On Jan 28, 2008 7:31 PM, Felipe Ortega wrote:
If you read previous threads, this is the #1 broken
feature request right now for researchers and other people interested in full dumps.
Thank you for responding. I have checked some previous threads and I
see that full dumps (with history) for enwiki, dewiki and others have
been a problem for some years now.
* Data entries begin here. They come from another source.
-- ==== Sys2Proof/Machine/PhyX.lean ====
section
/-! DEFINITION. The commands of the flash channel interface, of Ballast and of the power states that no bus carries: PLLs,
calibration, training, ready/busy inputs, spares, quad policy and DEEP (chapters 3, 13 and 14). -/

namespace Sys2Proof.Machine

/-! ### PLLs and the APPLY step (R99, R452, R453) -/

/-- The switch to the standby clock cuts the burst at a channel's pads: a read burst as the first PHY fault of its transfer (R125), a
data input burst with its routine's restart (R151, R452). -/
def State.burstCut (s : State) (n : Nat) : State :=
  if s.padsHeld n then s
  else match (s.chanOf n).lane with
  | e :: _ =>
    if e.op == .dout then (s.modChan n fun x => { x with repeated := true }).updChanRec n
    else if e.op == .din then s.runAgain n e.lun
    else s
  | [] => s
/-- The running PLL is lost; bursts are cut where the standby takes over. -/
def State.pllGone (s : State) (q : Fin 8) : State :=
  if s.powered (pdP q.val) && s.on (PHY_STAT.LOCK q.val) && s.on (PHY_STAT.STBY_LOCK q.val) then
    (s.pllLost q).each (quadChans q.val) State.burstCut
  else s.pllLost q
/-- PLL_LOCK_LOSS. -/
def execPllLockLoss (q : Fin 8) (s : State) : Host.Outcome State Fault Refusal := live s (·.pllGone q)
/-- PLL_RELOCK. -/
def execPllRelock (q : Fin 8) (locked : Bool) (s : State) : Host.Outcome State Fault Refusal := live s (·.pllRelock q.val locked)
/-- APPLY_DRAINED. -/
def execApplyDrained (q : Fin 8) (s : State) : Host.Outcome State Fault Refusal := live s (·.applyDrained q.val)

/-- The PLLs fail to lock in step 3: outcome 0x08. -/
def State.applyLate (s : State) (q : Nat) : State := if (s.quadOf q).apply = 3 then s.applyDead q 8 else s
/-- APPLY_PLL_LOCK_TIMEOUT. -/
def execApplyPllLockTimeout (q : Fin 8) (s : State) : Host.Outcome State Fault Refusal := live s (·.applyLate q.val)

/-- Relocking PLLs reach lock, in step 3 of an APPLY or in a wake; a long calibration runs. -/
def State.pllsLocked (s : State) (q : Nat) : State :=
  let x := s.quadOf q
  if x.apply = 3 && s.powered (pdP q) then (((s.pllLock q).put (ZQ_STAT.BUSY q) 1).modQuad q fun x => { x with apply := 4 })
  else if x.waking != 0 && x.relocking && s.powered (pdP q) then s.pllLock q else s
/-- PLL_LOCKED. -/
def execPllLocked (q : Fin 8) (s : State) : Host.Outcome State Fault Refusal := live s (·.pllsLocked q.val)

/-- A long calibration ends: in step 4 of an APPLY (outcome 0x09 beyond a code limit), in a wake, or after START. -/
def State.longCal (s : State) (q : Nat) (r : CalReport) : State :=
  let x := s.quadOf q
  if x.apply = 4 then
    let s := s.calCodes q r
    if r.puOver || r.pdOver || r.odtOver then s.applyDead q 9
    else
      let s := s.modQuad q fun x => { x with apply := 5 }
      let s := s.each (quadChans q) fun s n => (s.modChan n fun c => { c with applyBad := false }).leaveSafe n
      s.applyTrain q
  else if (x.waking != 0 || x.zqRuns) && s.powered (pdP q) then
    (if x.waking != 0 then s.calCodes q r else (quadChans q).foldl State.leaveSafe (s.calCodes q r)) else s
/-- LONG_CALIBRATION. -/
def execLongCalibration (q : Fin 8) (rep : CalReport) (s : State) : Host.Outcome State Fault Refusal := live s (·.longCal q.val rep)

/-- The 10 µs of step 5 have passed. -/
def State.applyHold (s : State) (q : Nat) : State :=
  if (s.quadOf q).applyHeld then (s.modQuad q fun x => { x with applyHeld := false }).applyTrain q else s
/-- APPLY_HOLD_EXPIRY. -/
def execApplyHoldExpiry (q : Fin 8) (s : State) : Host.Outcome State Fault Refusal := live s (·.applyHold q.val)

/-- A short-calibration period ends: none while PERIOD is 0 or the quad is not ACTIVE (R108, R468). -/
def State.shortPeriod (s : State) (q : Nat) (r : CalReport) : State :=
  if s.on (ZQ_CTRL.PERIOD q) && s.powered (pdP q) && (s.quadOf q).calDone && s.qstate q == 0 && !s.on (ZQ_STAT.BUSY q) then s.shortCal q r else s
/-- SHORT_CALIBRATION. -/
def execShortCalibration (q : Fin 8) (rep : CalReport) (s : State) : Host.Outcome State Fault Refusal := live s (·.shortPeriod q.val rep)

/-! ### Training and drift tracking -/

/-- The run's own routine leaves the context. -/
def State.trainStop (s : State) (n : Nat) : State :=
  (if s.trainRuns n then s.freeCtx n (s.ctxOf n).lun else s).modChan n fun c => { c with trainAt := 0 }
/-- A training run that has begun ends. -/
def State.trainEnd (s : State) (n : Nat) (r : TrainReport) : State :=
  if (s.chanOf n).training = 0 || !s.trainClear n then s else (s.trainStop n).trainDone n (s.chanOf n).training r
/-- TRAINING_DONE. -/
def execTrainingDone (ch : Fin 32) (rep : TrainReport) (s : State) : Host.Outcome State Fault Refusal := live s (·.trainEnd ch.val rep)
/-- DRIFT_PERIOD_END. -/
def execDriftPeriodEnd (ch : Fin 32) (rep : DriftReport) (s : State) : Host.Outcome State Fault Refusal := live s (·.driftEnd ch.val rep)

/-- A code word of class D0 waits for its transfer on the channel: in Bridle, or in a routine that runs, is parked or waits for staging. -/
def State.d0Waits (s : State) (n : Nat) : Bool :=
  let run := fun (c : Ctx) => c.op.cls == 0 && (c.op.routine == rtReadXfer || (c.op.readId.isSome && c.doutWait.isSome))
  (s.chanOps n).any (fun o => o.routine == rtReadXfer && o.cls == 0) || ((s.ctxOf n).state != 0 && run (s.ctxOf n))
    || (chanLuns n).any fun g => ((s.lunOf g).park.map run).getD false

/-- Conditions of a tracking burst (R121): a period without a read burst, a target in TGT_MASK with no LUN busy, an idle bus and context, which no
training run, calibration, APPLY step or safe state holds, no code word of class D0 waiting for transfer. -/
def State.mayTrack (s : State) (n t : Nat) : Bool :=
  s.on (CH_DRIFT_CTRL.PERIOD n) && s.ddr n && s.on (CH_MODE_STAT.TRAINED n) && s.qstate (chanQuad n) == 0
    && (s.trainTargets n).contains t && (targetLuns n t).all (fun g => !(s.lunOf g).busy) && (s.chanOf n).lane.isEmpty
    && (s.chanOf n).training == 0 && !s.padsHeld n && !s.d0Waits n && !(s.chanOf n).burst && s.ctxOpen n

/-- TRACK_BURST starts, and counts as the period's read burst. -/
def State.track' (s : State) (n t : Nat) : State :=
  if s.mayTrack n t then (s.modChan n fun c => { c with burst := true }).startRoutine (trainOp n (rtTrackBurst, t, 0)) else s
/-- TRACKING_BURST. -/
def execTrackingBurst (ch : Fin 32) (t : Fin 8) (s : State) : Host.Outcome State Fault Refusal := live s (·.track' ch.val t.val)

/-! ### Ready/busy inputs (R126, R127) -/

/-- A new level is accepted into DEB; busy to ready wakes the routines parked on the target's LUNs (R144). -/
def State.rbEdge (s : State) (n t : Nat) : State :=
  let ready := !s.on (rbDeb n t)
  let s := (s.put (rbDeb n t) ready.toNat).put (rbRaw n t) ready.toNat
  let s := s.modChan n fun c => { c with rbCount := tabMod (fun _ => 0) c.rbCount t (· + 1) }
  if ready && s.rbHonoured n t then s.each (targetLuns n t) State.wakePark else s
/-- RB_N_TRANSITION. -/
def execRbNTransition (ch : Fin 32) (t : Fin 8) (s : State) : Host.Outcome State Fault Refusal := live s (·.rbEdge ch.val t.val)

/-- A 1 ms window ends: the transitions accepted in it, and the next counts anew. DESIGN CHOICE (log 77): no finding is made while
RB_N[t] is not honoured, IGNORE included. -/
def State.rbWindow (s : State) (n : Fin 32) (t : Nat) : State :=
  let count := tabGet (fun _ => 0) (s.chanOf n.val).rbCount t
  let s := s.modChan n.val fun c => { c with rbCount := tabPut (fun _ => 0) c.rbCount t 0 }
  if count > s.get (CH_RB_CTRL.CHATTER n.val) && s.rbHonoured n.val t then s.rbFault n t 2 else s
/-- Channel c of quad q. -/
def chanAt (q : Fin 8) (c : Fin 4) : Fin 32 := ⟨4 * q.val + c.val, by omega⟩
/-- RB_CHATTER_WINDOW. -/
def execRbChatterWindow (q : Fin 8) (c : Fin 4) (t : Fin 8) (s : State) : Host.Outcome State Fault Refusal :=
  live s (·.rbWindow (chanAt q c) t.val)

/-! ### Fatal causes and the safe state (R133, R436) -/

/-- A fatal cause with the fault that Table 13.4 gives it: an uncorrectable tag table or Bridle queue row (bank 36) also acts as
Table 13.8 gives; a retention word met at any other time than the wake from DEEP is captured and reloaded; bit 6 of BAL_FATAL names no
cause. -/
def State.fatalCause (s : State) (b : Nat) (ctx : Word32) : State :=
  match b with
  | 0 => (s.capture (.top 5) 1 3 ctx.toNat false).fatal fatalTrim
  | 1 => s.fatal fatalEscalated
  | 2 => (s.sramRead { bank := 36, row := ctx.toNat % queueRows, bad := true } none).2
  | 3 => (s.capture (.top 4) 3 3 ctx.toNat false).fatal fatalSelftest
  | 4 =>
    let s' := s.capture (.top 5) 2 3 ctx.toNat false
    if s.block = blockDeep || s.block = blockWaking then s'.fatal fatalRetention else s'
  | 5 => (s.capture (.top 3) 2 3 0 false).fatal fatalNoDecoder
  | 7 => s.fatal fatalTestBit
  | _ => s
/-- FATAL_CAUSE. -/
def execFatalCause (cause : Fin 8) (ctx : Word32) (s : State) : Host.Outcome State Fault Refusal := live s (·.fatalCause cause.val ctx)

/-- SAFE_STATE_RELEASE. -/
def execSafeStateRelease (ch : Fin 32) (s : State) : Host.Outcome State Fault Refusal := live s (·.leaveSafe ch.val)

/-! ### Rows, slices, the spare Chanter, patch banks -/

/-- ROW_TRACK_EXPIRY. -/
def execRowTrackExpiry (bank : Fin 37) (row : Nat) (s : State) : Host.Outcome State Fault Refusal := live s (·.trackFree bank.val row)
/-- ROW_COPY_DONE. -/
def execRowCopyDone (bank : Fin 37) (s : State) : Host.Outcome State Fault Refusal := live s (·.rowCopied bank.val)
/-- SLICE_PAIR_POWER. -/
def execSlicePairPower (b : Fin 9) (s : State) : Host.Outcome State Fault Refusal := liveTop s (·.pairUp b.val)
/-- SLICE_PAIR_RELEASE. -/
def execSlicePairRelease (b : Fin 9) (s : State) : Host.Outcome State Fault Refusal := liveTop s (·.pairDown b.val)
/-- SLICE_SPARE_ACTIVE. -/
def execSliceSpareActive (sl : Fin 18) (fail : Option (BitVec 2 × Nat)) (s : State) : Host.Outcome State Fault Refusal :=
  liveTop s (·.spareTested sl fail)
/-- SPARE_TAKEOVER_DONE. -/
def execSpareTakeoverDone (s : State) : Host.Outcome State Fault Refusal := live s State.takeoverEnd

/-- A Chanter with activation pending is at an idle boundary, or its domain is off. -/
def State.patSwitch (s : State) (k : Nat) : State :=
  if s.chanterIdle k || !s.powered (chanterDomain k) then s.bankSwitch k else s
/-- PATCH_BANK_SWITCH. -/
def execPatchBankSwitch (k : Fin 9) (s : State) : Host.Outcome State Fault Refusal := live s (·.patSwitch k.val)

/-! ### Power states -/

/-- QUAD_IDLE_ENTRY. -/
def execQuadIdleEntry (q : Fin 8) (s : State) : Host.Outcome State Fault Refusal := live s (·.quadIdle q.val)
/-- QUAD_OFF_ENTRY. -/
def execQuadOffEntry (q : Fin 8) (s : State) : Host.Outcome State Fault Refusal := live s (·.quadOff q.val)
/-- QUAD_WAKE. -/
def execQuadWake (q : Fin 8) (s : State) : Host.Outcome State Fault Refusal := live s (·.quadWake q.val)
/-- DEEP_ENTRY_STEP. -/
def execDeepEntryStep (s : State) : Host.Outcome State Fault Refusal := live s State.sleepNext
/-- DEEP_EVENT_DRAIN_TIMEOUT: the queues cannot drain in step 4, reason 0x06. -/
def execDeepEventDrainTimeout (s : State) : Host.Outcome State Fault Refusal :=
  live s fun s => if s.tet.sleepStep = 4 then s.sleepAbandon 6 else s
/-- DEEP_WAKE. -/
def execDeepWake (ret : Option (BitVec 12)) (s : State) : Host.Outcome State Fault Refusal := live s (·.deepWakeUp ret)

end Sys2Proof.Machine
end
I also saw that the dump server
crashed in december, got fixed a few weeks later and then died
completely and the machine had to be rebuilt.
However, this seems to be a different problem from the previous issues, because:
1) this is the without-history dump that has the problem
(pages-meta-current not pages-meta-history);
2) the dump appeared to have completed properly (on the status page
there is no mention of any error, and the md5 checksum was generated
(and matches with the md5sum of the downloaded file))
To reinforce why I think this is a new problem, in this message
http://lists.wikimedia.org/pipermail/wikitech-l/2007-November/034561.html
David A. Desrosiers says (in regards to a question about possibly
corrupted enwiki-20071018-pages-meta-current.xml.bz2 )
I have the whole process of fetch, unpack, import
scripted to happen
unattended and aside from initial debugging, it has not failed yet in
the last year or more.
Anyway, to save people from spending time and bandwidth downloading
6GB (or larger) files, which then turn out to be corrupt and useless,
I would like to request if the dump script could be changed to run an
integrity check (bzip2 -t) on the file before updating the status to
"done". It only takes about 7 minutes on my computer to do this test
for the enwiki pages-meta-current file -- compared with the 46 hours
it took to generate the dump in the first place this should not add
significantly to the time taken to generate dumps.
Lev